**THE TASK**
Set down all of the records exactly, leaving none out.

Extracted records
===============
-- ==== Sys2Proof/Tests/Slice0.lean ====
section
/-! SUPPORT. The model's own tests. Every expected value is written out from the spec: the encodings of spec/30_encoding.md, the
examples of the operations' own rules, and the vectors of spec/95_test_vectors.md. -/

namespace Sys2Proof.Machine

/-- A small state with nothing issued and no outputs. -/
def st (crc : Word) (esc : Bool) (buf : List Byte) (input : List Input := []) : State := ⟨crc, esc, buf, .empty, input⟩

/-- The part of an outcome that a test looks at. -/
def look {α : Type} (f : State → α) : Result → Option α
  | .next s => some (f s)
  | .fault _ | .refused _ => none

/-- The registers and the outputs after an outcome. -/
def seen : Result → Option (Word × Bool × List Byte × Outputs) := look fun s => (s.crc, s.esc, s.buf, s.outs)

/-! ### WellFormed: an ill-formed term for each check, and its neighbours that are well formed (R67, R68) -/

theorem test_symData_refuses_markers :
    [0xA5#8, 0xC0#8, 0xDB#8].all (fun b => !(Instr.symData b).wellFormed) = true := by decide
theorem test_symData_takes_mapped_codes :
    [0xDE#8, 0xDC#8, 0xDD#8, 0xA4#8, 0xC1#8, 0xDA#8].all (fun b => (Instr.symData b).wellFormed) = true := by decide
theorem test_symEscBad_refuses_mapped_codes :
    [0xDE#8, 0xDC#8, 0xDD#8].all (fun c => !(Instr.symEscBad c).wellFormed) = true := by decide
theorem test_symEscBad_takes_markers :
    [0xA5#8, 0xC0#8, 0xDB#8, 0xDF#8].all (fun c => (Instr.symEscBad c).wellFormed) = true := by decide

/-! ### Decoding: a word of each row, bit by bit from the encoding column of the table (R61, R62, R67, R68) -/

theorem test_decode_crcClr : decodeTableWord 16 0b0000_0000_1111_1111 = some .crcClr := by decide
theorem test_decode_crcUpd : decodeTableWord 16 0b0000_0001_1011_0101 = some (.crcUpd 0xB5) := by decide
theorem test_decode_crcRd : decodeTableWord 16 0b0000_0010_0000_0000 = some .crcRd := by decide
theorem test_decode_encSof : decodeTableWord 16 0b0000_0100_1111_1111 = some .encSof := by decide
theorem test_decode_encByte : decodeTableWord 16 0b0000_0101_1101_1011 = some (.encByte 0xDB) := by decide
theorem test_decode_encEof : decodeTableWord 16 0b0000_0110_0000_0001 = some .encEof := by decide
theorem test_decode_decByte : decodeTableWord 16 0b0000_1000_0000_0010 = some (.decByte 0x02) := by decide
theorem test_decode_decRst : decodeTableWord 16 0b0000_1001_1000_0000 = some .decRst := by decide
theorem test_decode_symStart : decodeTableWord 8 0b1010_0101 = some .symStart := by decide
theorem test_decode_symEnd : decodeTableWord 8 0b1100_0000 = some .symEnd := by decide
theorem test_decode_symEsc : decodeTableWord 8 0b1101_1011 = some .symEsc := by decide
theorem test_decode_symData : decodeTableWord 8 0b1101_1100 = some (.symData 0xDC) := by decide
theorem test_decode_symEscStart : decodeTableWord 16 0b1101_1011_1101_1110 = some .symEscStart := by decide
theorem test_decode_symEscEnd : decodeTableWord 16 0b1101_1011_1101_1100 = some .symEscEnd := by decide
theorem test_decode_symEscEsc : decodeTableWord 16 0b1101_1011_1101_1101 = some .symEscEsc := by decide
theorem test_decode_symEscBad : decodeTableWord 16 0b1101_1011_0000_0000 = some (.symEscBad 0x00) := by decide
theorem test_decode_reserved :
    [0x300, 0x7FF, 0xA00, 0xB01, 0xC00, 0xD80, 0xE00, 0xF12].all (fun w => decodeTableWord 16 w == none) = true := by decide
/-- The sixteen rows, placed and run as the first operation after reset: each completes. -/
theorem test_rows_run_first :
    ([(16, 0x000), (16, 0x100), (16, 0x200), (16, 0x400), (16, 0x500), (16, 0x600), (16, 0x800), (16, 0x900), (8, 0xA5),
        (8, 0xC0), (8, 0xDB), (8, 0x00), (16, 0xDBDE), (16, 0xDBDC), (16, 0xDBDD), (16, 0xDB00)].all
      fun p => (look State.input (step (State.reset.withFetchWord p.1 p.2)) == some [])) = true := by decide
===============
**RESPONSE AREA**
-- ==== Sys2Proof/Tests/Slice0.lean ====
section
/-! SUPPORT. The model's own tests. Every expected value is written out from the spec: the encodings of spec/30_encoding.md, the
examples of the operations' own rules, and the vectors of spec/95_test_vectors.md. -/

namespace Sys2Proof.Machine

/-- A small state with nothing issued and no outputs. -/
def st (crc : Word) (esc : Bool) (buf : List Byte) (input : List Input := []) : State := ⟨crc, esc, buf, .empty, input⟩

/-- The part of an outcome that a test looks at. -/
def look {α : Type} (f : State → α) : Result → Option α
  | .next s => some (f s)
  | .fault _ | .refused _ => none

/-- The registers and the outputs after an outcome. -/
def seen : Result → Option (Word × Bool × List Byte × Outputs) := look fun s => (s.crc, s.esc, s.buf, s.outs)

/-! ### WellFormed: an ill-formed term for each check, and its neighbours that are well formed (R67, R68) -/

theorem test_symData_refuses_markers :
    [0xA5#8, 0xC0#8, 0xDB#8].all (fun b => !(Instr.symData b).wellFormed) = true := by decide
theorem test_symData_takes_mapped_codes :
    [0xDE#8, 0xDC#8, 0xDD#8, 0xA4#8, 0xC1#8, 0xDA#8].all (fun b => (Instr.symData b).wellFormed) = true := by decide
theorem test_symEscBad_refuses_mapped_codes :
    [0xDE#8, 0xDC#8, 0xDD#8].all (fun c => !(Instr.symEscBad c).wellFormed) = true := by decide
theorem test_symEscBad_takes_markers :
    [0xA5#8, 0xC0#8, 0xDB#8, 0xDF#8].all (fun c => (Instr.symEscBad c).wellFormed) = true := by decide

/-! ### Decoding: a word of each row, bit by bit from the encoding column of the table (R61, R62, R67, R68) -/

theorem test_decode_crcClr : decodeTableWord 16 0b0000_0000_1111_1111 = some .crcClr := by decide
theorem test_decode_crcUpd : decodeTableWord 16 0b0000_0001_1011_0101 = some (.crcUpd 0xB5) := by decide
theorem test_decode_crcRd : decodeTableWord 16 0b0000_0010_0000_0000 = some .crcRd := by decide
theorem test_decode_encSof : decodeTableWord 16 0b0000_0100_1111_1111 = some .encSof := by decide
theorem test_decode_encByte : decodeTableWord 16 0b0000_0101_1101_1011 = some (.encByte 0xDB) := by decide
theorem test_decode_encEof : decodeTableWord 16 0b0000_0110_0000_0001 = some .encEof := by decide
theorem test_decode_decByte : decodeTableWord 16 0b0000_1000_0000_0010 = some (.decByte 0x02) := by decide
theorem test_decode_decRst : decodeTableWord 16 0b0000_1001_1000_0000 = some .decRst := by decide
theorem test_decode_symStart : decodeTableWord 8 0b1010_0101 = some .symStart := by decide
theorem test_decode_symEnd : decodeTableWord 8 0b1100_0000 = some .symEnd := by decide
theorem test_decode_symEsc : decodeTableWord 8 0b1101_1011 = some .symEsc := by decide
theorem test_decode_symData : decodeTableWord 8 0b1101_1100 = some (.symData 0xDC) := by decide
theorem test_decode_symEscStart : decodeTableWord 16 0b1101_1011_1101_1110 = some .symEscStart := by decide
theorem test_decode_symEscEnd : decodeTableWord 16 0b1101_1011_1101_1100 = some .symEscEnd := by decide
theorem test_decode_symEscEsc : decodeTableWord 16 0b1101_1011_1101_1101 = some .symEscEsc := by decide
theorem test_decode_symEscBad : decodeTableWord 16 0b1101_1011_0000_0000 = some (.symEscBad 0x00) := by decide
theorem test_decode_reserved :
    [0x300, 0x7FF, 0xA00, 0xB01, 0xC00, 0xD80, 0xE00, 0xF12].all (fun w => decodeTableWord 16 w == none) = true := by decide
/-- The sixteen rows, placed and run as the first operation after reset: each completes. -/
theorem test_rows_run_first :
    ([(16, 0x000), (16, 0x100), (16, 0x200), (16, 0x400), (16, 0x500), (16, 0x600), (16, 0x800), (16, 0x900), (8, 0xA5),
        (8, 0xC0), (8, 0xDB), (8, 0x00), (16, 0xDBDE), (16, 0xDBDC), (16, 0xDBDD), (16, 0xDB00)].all
      fun p => (look State.input (step (State.reset.withFetchWord p.1 p.2)) == some [])) = true := by decide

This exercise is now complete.